*** Opening of Records ***
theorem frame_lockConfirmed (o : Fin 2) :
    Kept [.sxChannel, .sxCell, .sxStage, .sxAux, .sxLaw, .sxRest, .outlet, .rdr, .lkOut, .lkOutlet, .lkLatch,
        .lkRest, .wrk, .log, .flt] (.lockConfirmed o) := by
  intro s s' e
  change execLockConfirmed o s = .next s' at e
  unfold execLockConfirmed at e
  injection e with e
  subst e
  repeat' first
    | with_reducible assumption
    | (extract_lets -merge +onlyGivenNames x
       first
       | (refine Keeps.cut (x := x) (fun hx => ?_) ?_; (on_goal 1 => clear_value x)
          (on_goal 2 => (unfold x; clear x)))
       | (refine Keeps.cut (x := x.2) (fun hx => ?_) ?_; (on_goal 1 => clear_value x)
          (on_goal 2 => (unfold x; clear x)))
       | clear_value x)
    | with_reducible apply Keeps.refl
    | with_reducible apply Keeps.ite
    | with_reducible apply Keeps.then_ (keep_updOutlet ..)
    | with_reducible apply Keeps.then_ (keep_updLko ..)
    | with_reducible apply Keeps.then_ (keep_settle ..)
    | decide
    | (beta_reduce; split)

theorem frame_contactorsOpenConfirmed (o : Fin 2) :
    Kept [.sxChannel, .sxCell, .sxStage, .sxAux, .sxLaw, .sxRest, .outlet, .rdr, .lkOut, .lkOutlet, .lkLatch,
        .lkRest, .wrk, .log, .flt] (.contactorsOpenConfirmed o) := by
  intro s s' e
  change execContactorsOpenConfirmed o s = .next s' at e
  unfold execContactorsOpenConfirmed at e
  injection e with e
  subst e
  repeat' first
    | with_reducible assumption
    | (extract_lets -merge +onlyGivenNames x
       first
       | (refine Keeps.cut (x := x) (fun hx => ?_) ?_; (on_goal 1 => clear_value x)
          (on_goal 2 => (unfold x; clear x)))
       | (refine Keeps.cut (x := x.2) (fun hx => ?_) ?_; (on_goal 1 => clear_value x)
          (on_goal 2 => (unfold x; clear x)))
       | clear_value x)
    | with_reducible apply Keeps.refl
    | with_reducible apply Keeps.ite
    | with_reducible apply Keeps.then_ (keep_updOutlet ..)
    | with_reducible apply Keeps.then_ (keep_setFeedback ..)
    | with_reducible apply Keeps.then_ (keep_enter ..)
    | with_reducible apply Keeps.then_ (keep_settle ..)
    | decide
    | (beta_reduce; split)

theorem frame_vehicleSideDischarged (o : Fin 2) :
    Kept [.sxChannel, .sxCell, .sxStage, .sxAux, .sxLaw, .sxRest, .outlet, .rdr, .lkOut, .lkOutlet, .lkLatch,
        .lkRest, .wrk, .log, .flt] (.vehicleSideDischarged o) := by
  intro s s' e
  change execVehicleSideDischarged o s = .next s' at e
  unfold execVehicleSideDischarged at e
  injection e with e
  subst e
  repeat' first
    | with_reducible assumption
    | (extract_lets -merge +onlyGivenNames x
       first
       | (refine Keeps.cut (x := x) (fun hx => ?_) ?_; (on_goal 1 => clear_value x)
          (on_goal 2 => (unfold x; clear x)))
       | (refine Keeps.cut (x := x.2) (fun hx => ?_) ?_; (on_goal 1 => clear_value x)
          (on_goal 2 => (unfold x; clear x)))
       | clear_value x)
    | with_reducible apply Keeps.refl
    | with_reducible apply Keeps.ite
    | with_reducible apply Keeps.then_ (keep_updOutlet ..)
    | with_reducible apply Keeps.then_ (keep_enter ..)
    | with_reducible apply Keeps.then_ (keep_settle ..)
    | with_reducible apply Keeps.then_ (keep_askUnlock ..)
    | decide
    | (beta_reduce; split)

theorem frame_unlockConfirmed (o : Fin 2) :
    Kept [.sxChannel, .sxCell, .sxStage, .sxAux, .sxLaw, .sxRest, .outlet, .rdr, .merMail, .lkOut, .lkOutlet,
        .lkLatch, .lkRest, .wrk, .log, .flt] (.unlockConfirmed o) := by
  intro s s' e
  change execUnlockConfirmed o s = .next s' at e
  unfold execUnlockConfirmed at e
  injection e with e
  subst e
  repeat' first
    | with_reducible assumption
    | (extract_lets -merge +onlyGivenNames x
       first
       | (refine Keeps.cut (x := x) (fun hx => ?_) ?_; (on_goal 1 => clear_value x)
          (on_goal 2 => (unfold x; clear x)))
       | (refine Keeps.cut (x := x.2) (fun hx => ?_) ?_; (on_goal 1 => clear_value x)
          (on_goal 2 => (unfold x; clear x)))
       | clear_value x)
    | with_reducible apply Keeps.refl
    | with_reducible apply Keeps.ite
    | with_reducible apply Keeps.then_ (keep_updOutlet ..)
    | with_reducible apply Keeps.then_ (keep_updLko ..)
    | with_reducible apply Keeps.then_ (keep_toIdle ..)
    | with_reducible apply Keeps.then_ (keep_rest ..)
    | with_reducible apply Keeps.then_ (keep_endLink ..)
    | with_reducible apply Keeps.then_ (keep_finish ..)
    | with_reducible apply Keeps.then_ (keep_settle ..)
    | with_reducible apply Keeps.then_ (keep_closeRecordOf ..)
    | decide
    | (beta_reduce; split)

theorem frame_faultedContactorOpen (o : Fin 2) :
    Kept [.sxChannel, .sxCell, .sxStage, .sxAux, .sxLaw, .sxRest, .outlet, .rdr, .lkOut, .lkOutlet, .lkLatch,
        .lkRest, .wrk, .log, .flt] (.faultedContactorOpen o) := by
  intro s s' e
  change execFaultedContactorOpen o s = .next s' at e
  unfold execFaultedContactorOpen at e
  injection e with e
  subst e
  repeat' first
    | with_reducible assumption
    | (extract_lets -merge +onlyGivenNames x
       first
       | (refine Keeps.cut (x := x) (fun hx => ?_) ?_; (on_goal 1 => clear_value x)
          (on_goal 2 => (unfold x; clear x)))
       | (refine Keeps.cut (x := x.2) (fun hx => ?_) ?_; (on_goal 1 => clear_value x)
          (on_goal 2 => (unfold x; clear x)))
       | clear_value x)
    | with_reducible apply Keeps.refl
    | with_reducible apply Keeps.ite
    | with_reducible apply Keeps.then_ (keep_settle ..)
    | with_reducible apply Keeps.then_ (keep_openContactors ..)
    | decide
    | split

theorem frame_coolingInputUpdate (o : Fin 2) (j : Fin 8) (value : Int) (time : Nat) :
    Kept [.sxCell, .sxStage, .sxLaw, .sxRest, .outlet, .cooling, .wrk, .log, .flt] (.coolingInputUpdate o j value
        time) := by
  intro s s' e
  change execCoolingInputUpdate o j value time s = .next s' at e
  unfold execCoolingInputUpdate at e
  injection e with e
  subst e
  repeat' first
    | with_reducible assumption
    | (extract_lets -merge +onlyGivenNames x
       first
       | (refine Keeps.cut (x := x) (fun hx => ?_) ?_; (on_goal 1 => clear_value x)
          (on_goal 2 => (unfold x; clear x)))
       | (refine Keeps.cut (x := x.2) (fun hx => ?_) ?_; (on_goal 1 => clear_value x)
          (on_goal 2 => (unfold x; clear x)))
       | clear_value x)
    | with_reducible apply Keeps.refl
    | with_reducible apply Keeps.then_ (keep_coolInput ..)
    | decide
*** Close of Records ***
*** Opening of Records ***
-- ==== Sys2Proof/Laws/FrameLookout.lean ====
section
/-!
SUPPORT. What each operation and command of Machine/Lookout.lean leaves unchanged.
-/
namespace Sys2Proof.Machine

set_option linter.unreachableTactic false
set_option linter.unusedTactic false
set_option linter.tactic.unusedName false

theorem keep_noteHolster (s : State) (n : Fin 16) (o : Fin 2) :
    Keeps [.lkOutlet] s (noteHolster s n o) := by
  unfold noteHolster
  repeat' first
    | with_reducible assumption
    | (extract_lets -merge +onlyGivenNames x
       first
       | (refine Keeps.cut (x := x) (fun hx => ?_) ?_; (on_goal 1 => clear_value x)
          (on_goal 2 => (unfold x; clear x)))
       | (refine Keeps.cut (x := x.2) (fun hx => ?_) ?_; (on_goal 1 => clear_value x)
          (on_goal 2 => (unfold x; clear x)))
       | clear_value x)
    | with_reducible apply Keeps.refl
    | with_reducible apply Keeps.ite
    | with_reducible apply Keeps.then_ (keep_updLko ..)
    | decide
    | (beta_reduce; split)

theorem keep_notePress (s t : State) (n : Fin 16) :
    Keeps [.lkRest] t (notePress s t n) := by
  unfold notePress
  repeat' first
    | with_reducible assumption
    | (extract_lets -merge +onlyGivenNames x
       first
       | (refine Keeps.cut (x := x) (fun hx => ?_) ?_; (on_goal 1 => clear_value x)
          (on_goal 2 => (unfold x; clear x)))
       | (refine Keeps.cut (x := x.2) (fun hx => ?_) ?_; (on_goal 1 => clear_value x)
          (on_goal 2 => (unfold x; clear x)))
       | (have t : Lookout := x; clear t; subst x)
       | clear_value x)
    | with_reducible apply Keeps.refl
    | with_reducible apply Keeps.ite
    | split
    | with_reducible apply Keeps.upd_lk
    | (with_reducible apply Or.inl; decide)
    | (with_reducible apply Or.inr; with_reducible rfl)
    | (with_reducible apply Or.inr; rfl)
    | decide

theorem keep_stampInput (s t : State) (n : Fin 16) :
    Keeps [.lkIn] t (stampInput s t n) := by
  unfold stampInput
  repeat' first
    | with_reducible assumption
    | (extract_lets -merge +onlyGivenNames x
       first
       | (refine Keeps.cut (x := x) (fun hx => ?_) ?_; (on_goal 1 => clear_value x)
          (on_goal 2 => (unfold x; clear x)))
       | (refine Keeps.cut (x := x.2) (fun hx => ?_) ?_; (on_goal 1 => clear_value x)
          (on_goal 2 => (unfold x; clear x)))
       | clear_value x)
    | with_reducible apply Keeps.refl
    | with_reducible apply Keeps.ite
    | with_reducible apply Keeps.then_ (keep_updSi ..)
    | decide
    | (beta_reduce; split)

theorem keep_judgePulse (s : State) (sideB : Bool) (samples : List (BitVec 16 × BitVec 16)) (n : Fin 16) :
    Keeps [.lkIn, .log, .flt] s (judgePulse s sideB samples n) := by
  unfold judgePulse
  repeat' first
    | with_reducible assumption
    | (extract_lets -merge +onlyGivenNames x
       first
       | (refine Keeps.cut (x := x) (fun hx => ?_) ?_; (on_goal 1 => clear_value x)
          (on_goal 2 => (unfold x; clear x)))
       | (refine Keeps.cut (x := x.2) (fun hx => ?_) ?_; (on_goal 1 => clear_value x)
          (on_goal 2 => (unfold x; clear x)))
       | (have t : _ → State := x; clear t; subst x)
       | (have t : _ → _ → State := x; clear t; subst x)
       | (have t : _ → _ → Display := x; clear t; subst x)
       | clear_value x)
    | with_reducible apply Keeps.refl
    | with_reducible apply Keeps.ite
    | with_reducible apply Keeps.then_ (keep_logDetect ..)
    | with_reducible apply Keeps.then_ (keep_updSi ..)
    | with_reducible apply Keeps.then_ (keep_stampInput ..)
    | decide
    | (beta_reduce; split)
*** Close of Records ***
*** Opening of Records ***
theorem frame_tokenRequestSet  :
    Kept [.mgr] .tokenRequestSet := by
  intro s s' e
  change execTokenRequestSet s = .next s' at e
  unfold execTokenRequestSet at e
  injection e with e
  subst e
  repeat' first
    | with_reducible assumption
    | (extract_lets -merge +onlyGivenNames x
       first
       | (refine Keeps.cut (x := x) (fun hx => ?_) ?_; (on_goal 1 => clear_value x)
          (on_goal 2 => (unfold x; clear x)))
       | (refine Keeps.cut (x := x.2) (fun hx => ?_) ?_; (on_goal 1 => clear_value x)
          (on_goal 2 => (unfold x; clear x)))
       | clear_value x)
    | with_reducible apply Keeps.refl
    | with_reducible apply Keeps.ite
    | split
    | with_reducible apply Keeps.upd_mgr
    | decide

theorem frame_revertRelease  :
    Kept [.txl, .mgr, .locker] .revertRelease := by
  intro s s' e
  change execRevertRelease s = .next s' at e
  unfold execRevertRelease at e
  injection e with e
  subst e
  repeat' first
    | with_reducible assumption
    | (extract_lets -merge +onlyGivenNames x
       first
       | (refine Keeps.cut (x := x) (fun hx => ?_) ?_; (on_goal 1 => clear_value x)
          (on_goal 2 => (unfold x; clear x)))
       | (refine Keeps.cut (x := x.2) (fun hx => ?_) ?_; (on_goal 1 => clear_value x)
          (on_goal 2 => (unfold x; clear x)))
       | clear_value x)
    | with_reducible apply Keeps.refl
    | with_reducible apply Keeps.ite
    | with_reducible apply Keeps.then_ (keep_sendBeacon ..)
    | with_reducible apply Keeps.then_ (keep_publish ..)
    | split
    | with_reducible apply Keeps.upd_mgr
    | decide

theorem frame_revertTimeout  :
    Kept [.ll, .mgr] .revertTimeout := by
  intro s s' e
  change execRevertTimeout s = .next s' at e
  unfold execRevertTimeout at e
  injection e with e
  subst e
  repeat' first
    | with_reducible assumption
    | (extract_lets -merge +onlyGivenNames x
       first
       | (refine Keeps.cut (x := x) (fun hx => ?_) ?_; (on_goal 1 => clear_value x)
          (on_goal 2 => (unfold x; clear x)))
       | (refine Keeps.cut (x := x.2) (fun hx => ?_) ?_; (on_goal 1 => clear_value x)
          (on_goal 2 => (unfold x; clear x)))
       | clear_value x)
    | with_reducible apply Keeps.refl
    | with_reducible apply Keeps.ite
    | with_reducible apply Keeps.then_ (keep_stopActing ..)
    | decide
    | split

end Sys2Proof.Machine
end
*** Close of Records ***
Scan the data above; copy every line where "lkRest" appears.

        .lkRest, .wrk, .log, .flt] (.lockConfirmed o) := by
        .lkRest, .wrk, .log, .flt] (.contactorsOpenConfirmed o) := by
        .lkRest, .wrk, .log, .flt] (.vehicleSideDischarged o) := by
        .lkLatch, .lkRest, .wrk, .log, .flt] (.unlockConfirmed o) := by
        .lkRest, .wrk, .log, .flt] (.faultedContactorOpen o) := by
    Keeps [.lkRest] t (notePress s t n) := by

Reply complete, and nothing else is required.